Items from a dataset:
◆ ◆ ◆ ◆ ◆

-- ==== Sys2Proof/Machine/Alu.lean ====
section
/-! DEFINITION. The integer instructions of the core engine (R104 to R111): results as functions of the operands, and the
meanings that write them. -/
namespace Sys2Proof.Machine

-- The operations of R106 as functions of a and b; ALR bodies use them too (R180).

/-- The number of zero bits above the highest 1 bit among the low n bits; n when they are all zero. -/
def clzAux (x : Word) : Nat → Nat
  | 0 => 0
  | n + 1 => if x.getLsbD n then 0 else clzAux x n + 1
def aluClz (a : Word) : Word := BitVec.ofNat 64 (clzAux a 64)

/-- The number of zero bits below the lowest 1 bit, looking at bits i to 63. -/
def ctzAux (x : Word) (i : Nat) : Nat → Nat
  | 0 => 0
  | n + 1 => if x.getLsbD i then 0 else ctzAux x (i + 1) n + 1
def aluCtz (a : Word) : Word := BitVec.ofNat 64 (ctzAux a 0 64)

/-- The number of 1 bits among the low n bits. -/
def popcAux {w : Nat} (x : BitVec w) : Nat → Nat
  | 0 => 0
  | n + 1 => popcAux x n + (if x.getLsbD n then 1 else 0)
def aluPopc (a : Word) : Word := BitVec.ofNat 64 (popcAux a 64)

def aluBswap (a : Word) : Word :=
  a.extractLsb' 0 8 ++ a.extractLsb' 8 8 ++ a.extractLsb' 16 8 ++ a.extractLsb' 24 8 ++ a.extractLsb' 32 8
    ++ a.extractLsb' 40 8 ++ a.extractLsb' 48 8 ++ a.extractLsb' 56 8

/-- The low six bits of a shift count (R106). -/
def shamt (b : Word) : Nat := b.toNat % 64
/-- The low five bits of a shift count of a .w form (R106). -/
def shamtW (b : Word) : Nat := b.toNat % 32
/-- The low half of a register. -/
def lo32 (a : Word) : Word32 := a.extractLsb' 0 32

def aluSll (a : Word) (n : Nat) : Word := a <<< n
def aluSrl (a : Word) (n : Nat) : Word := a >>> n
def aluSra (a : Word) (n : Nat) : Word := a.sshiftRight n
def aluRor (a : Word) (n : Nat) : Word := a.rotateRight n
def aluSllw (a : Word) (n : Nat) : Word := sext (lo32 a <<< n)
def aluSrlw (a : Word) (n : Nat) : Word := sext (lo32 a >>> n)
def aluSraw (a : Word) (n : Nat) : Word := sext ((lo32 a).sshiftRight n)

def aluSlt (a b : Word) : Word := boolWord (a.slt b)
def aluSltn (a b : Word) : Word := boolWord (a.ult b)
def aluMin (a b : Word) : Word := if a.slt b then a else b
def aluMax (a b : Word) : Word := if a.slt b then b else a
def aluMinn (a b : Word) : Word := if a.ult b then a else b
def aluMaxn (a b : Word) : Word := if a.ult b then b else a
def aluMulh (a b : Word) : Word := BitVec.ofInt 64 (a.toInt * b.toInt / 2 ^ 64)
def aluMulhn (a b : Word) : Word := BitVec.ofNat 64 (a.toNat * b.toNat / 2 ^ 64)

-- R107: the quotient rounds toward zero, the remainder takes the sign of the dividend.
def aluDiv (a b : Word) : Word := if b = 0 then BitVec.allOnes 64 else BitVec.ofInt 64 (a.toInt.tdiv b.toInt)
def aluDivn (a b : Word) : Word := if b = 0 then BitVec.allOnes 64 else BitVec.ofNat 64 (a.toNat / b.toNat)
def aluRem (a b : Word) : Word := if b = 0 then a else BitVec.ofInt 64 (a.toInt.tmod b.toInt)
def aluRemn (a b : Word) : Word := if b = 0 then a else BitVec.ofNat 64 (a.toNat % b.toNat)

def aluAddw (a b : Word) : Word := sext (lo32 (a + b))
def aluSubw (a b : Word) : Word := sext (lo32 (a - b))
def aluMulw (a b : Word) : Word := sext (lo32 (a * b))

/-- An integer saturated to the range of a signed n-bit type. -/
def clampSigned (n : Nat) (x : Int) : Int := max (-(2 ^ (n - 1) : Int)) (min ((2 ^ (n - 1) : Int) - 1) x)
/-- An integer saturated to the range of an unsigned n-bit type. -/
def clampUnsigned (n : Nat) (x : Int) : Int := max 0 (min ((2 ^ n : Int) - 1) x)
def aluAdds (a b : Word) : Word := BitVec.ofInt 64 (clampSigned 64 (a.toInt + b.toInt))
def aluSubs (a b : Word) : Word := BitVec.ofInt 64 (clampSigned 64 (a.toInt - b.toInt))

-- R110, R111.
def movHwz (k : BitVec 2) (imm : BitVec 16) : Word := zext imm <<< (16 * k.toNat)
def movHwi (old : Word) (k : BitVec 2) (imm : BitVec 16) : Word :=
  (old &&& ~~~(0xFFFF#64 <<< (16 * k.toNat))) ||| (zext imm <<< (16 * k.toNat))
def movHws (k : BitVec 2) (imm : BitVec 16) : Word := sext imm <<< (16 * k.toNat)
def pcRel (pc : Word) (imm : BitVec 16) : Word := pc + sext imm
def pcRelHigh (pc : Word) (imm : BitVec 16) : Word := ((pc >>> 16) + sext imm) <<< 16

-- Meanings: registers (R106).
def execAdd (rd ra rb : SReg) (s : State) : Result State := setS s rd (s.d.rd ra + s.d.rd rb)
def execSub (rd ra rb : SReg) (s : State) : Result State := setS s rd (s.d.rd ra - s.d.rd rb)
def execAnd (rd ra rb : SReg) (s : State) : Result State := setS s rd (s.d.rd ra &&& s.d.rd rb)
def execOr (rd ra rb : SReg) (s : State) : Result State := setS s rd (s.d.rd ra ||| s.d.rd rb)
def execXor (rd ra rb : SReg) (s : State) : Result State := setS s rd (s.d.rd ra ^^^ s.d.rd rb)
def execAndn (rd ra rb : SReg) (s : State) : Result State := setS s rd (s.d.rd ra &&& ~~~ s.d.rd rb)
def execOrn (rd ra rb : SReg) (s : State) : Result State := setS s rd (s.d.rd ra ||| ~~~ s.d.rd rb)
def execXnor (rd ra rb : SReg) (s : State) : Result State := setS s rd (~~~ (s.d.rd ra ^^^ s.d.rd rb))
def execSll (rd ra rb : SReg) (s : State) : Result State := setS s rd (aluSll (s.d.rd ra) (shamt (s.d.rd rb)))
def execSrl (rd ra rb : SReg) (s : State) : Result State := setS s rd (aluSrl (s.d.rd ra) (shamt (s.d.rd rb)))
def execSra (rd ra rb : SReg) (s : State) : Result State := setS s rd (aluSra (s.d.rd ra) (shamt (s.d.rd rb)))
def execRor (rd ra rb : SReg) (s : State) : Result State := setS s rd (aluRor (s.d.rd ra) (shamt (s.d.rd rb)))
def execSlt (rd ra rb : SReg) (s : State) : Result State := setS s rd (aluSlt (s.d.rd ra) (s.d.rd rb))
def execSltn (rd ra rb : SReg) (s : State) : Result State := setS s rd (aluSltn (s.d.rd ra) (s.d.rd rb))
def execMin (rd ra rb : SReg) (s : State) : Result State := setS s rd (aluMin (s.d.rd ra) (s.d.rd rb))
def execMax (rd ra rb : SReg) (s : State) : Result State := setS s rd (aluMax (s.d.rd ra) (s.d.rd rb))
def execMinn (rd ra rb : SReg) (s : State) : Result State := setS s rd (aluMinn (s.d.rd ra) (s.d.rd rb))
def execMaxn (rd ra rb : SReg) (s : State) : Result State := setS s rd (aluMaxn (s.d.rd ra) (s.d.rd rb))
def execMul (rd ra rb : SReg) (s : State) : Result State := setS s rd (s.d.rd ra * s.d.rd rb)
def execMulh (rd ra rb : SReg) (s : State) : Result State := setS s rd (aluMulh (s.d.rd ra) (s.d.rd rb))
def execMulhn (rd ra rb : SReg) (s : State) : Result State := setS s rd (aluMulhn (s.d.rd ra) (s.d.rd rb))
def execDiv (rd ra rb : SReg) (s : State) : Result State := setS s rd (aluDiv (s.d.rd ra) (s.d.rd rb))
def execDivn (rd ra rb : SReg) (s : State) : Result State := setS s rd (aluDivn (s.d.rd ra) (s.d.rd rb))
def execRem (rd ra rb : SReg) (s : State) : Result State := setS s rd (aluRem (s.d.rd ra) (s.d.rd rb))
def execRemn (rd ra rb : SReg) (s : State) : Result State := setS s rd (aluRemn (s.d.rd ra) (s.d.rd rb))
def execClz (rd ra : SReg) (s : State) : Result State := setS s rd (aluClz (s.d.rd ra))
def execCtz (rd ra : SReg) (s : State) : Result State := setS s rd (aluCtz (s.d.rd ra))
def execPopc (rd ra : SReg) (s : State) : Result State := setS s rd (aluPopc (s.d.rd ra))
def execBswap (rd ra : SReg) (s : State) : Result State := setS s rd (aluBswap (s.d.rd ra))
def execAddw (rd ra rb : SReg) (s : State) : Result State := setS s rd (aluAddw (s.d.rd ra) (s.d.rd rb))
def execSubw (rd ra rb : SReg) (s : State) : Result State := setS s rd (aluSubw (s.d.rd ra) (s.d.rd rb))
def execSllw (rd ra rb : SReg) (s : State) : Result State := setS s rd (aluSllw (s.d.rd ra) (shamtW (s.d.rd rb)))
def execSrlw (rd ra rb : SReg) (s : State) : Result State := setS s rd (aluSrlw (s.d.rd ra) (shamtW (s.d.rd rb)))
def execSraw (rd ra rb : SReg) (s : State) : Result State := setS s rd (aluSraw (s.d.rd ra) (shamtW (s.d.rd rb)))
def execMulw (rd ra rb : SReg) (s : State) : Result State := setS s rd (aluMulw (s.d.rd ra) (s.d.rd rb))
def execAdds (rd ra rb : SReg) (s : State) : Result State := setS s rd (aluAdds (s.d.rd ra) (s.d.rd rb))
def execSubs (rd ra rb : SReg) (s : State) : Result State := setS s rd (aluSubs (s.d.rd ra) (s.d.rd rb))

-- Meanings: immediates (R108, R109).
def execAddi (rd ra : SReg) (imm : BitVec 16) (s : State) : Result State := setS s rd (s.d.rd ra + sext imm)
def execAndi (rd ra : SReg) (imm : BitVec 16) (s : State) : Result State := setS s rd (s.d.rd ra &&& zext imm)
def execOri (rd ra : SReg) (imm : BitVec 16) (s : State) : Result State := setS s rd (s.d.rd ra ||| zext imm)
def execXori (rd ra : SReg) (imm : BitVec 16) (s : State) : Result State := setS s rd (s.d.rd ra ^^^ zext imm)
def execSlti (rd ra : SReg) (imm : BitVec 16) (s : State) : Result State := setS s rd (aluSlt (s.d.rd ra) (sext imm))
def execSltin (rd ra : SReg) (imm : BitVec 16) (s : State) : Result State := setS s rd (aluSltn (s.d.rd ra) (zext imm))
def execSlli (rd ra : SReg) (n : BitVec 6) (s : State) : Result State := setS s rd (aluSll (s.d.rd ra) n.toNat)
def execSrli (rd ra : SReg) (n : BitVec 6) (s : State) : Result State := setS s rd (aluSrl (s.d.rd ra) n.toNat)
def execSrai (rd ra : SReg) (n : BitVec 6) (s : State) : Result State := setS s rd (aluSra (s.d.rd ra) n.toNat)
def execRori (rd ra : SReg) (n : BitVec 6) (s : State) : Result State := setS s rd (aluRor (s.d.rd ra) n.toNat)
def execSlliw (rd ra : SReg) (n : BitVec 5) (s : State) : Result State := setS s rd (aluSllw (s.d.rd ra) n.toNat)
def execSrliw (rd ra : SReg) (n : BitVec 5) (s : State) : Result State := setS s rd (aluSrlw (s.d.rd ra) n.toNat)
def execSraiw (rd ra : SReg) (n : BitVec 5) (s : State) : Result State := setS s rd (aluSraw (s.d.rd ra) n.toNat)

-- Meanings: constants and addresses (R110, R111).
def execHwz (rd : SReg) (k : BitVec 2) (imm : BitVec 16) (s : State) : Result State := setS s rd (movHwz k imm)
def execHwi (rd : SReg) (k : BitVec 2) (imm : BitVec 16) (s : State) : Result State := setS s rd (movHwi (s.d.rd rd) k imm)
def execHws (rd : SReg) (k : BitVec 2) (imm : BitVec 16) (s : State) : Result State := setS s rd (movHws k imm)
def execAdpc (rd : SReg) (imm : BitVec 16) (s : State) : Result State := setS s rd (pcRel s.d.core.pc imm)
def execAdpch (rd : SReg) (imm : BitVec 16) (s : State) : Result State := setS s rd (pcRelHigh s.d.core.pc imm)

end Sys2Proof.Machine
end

◆ ◆ ◆ ◆ ◆

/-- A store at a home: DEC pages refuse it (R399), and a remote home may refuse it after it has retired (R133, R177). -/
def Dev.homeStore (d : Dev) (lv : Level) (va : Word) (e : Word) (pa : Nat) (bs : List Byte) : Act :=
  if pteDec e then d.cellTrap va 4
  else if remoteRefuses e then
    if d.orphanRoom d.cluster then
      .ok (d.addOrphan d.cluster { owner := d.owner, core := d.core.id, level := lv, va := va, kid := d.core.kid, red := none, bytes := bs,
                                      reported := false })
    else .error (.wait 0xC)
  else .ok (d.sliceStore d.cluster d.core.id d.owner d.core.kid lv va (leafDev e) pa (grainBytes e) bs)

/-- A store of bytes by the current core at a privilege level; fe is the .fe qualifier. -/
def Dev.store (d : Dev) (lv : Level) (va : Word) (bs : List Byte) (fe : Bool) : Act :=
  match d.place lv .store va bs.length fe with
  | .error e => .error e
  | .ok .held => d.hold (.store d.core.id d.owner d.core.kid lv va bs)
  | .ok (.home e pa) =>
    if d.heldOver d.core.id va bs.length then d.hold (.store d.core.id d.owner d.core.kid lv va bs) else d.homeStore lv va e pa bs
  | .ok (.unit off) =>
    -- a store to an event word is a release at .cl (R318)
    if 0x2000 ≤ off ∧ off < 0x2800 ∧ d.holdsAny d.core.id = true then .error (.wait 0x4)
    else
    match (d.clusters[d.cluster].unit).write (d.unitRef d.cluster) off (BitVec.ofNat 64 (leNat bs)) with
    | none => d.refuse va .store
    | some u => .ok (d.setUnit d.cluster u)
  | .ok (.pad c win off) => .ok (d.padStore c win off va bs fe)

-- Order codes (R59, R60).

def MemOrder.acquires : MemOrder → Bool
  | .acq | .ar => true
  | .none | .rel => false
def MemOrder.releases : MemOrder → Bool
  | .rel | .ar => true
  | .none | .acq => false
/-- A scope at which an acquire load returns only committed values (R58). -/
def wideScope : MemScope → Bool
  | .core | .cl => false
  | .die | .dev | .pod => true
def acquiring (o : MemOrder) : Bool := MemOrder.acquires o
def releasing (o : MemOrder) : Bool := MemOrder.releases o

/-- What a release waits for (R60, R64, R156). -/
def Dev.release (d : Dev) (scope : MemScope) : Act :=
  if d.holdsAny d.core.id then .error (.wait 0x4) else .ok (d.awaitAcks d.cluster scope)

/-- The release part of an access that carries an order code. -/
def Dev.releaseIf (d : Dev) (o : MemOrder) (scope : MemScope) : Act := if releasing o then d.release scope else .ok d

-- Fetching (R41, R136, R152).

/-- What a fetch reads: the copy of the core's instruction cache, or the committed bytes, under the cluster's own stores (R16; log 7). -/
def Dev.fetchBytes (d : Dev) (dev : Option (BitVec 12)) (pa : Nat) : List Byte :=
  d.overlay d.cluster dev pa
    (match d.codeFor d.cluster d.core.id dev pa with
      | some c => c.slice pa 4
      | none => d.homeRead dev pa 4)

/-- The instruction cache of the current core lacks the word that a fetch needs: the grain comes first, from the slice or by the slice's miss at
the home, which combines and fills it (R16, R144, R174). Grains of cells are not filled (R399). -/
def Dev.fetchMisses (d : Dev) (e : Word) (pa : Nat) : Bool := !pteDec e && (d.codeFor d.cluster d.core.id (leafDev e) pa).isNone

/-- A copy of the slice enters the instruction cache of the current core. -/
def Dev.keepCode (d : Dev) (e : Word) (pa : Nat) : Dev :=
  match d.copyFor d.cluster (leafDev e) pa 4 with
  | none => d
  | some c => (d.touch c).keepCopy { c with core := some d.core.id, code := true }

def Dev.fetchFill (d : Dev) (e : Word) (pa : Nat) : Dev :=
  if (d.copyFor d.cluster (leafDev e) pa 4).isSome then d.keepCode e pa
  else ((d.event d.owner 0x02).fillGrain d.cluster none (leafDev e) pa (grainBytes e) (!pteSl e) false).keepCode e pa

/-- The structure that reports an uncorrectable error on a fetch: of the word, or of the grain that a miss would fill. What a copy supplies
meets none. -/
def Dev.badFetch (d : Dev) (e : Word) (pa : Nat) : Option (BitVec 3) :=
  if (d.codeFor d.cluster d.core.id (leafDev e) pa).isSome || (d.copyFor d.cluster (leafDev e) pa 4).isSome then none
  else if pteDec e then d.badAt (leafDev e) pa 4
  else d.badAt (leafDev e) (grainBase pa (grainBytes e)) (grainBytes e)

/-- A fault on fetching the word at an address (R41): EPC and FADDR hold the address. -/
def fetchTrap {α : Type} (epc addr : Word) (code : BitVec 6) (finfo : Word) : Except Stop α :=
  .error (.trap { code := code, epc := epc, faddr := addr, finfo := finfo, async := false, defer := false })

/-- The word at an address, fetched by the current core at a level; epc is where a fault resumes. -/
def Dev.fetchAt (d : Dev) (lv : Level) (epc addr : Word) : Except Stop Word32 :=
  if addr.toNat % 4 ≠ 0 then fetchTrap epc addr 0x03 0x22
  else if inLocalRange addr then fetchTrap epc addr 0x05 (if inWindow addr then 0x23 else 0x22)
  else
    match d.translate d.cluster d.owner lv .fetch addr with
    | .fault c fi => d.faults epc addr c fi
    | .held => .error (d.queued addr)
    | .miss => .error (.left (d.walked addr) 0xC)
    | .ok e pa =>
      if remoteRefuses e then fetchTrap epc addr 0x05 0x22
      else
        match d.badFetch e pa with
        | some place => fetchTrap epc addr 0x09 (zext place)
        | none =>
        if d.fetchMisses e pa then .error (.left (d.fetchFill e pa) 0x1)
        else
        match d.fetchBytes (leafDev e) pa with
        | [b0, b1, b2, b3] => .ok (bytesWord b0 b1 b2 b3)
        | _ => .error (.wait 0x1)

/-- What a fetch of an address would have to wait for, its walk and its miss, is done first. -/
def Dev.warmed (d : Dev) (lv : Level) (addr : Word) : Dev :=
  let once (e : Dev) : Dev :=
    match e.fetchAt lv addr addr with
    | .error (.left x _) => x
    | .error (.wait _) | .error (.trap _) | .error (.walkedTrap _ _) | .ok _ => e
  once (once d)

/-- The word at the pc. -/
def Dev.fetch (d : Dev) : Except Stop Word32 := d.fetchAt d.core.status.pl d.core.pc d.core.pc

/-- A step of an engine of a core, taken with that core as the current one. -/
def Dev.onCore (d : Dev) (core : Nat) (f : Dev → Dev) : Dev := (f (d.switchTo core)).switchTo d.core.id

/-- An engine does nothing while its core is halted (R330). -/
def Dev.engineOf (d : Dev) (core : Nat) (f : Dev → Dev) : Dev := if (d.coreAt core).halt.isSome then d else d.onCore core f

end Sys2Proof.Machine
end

◆ ◆ ◆ ◆ ◆

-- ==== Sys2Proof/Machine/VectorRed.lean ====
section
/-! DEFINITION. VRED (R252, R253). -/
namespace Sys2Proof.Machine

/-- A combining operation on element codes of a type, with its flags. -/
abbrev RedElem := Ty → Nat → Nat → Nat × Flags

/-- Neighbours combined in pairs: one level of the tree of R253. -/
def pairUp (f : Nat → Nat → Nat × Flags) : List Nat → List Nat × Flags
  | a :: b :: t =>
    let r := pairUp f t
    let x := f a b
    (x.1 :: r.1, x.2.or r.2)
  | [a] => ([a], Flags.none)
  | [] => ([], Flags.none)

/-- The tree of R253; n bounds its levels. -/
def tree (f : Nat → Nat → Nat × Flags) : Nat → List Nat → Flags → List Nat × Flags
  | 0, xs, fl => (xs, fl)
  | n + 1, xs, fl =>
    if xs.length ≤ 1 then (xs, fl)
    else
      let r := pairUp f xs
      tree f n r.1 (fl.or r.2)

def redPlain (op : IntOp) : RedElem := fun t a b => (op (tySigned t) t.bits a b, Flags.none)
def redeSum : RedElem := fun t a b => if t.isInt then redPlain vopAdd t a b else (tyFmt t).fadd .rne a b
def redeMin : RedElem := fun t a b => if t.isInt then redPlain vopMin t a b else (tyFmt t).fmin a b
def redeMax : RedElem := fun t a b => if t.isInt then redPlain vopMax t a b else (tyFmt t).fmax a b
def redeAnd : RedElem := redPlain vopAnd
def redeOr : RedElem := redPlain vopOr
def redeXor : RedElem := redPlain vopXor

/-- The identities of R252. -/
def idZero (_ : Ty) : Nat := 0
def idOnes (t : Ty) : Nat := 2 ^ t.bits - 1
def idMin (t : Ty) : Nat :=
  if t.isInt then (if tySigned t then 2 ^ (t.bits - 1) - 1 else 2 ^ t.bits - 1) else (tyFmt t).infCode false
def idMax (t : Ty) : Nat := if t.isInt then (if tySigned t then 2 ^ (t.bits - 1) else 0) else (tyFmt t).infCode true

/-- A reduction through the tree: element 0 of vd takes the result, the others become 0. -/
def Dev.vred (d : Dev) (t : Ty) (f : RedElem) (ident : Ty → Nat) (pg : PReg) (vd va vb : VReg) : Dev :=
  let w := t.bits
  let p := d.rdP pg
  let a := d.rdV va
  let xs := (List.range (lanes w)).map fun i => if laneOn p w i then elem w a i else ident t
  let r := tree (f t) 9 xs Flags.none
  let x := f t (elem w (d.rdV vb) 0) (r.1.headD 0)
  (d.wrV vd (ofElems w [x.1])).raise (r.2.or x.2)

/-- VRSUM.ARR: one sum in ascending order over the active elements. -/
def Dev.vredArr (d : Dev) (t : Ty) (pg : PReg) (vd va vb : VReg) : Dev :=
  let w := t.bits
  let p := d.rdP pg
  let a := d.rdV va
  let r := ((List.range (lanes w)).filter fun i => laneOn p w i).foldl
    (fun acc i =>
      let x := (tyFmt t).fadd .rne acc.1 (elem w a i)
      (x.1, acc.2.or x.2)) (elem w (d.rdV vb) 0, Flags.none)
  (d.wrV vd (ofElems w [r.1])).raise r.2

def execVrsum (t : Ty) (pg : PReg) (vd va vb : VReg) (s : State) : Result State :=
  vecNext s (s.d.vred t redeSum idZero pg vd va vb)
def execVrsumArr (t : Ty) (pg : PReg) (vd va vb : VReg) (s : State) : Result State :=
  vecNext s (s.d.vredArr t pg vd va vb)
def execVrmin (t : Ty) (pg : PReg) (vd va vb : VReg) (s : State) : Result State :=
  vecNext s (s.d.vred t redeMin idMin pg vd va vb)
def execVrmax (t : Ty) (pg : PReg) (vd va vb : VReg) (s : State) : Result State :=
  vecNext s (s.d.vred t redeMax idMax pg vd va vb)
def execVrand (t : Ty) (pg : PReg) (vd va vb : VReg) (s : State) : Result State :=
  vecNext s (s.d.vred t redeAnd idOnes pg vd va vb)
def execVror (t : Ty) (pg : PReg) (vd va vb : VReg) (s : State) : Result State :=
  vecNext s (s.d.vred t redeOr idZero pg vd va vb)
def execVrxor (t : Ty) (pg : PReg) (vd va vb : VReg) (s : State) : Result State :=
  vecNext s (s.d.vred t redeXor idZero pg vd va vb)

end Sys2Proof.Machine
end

◆ ◆ ◆ ◆ ◆

> _Work item_: One stretch of the lines above is wanted, from the line that contains "vecNext s (s.d.vred t redeMin" through the line that contains "vecNext s (s.d.vred t redeMax". Output it exactly.

> _Answer below_:
  vecNext s (s.d.vred t redeMin idMin pg vd va vb)
def execVrmax (t : Ty) (pg : PReg) (vd va vb : VReg) (s : State) : Result State :=
  vecNext s (s.d.vred t redeMax idMax pg vd va vb)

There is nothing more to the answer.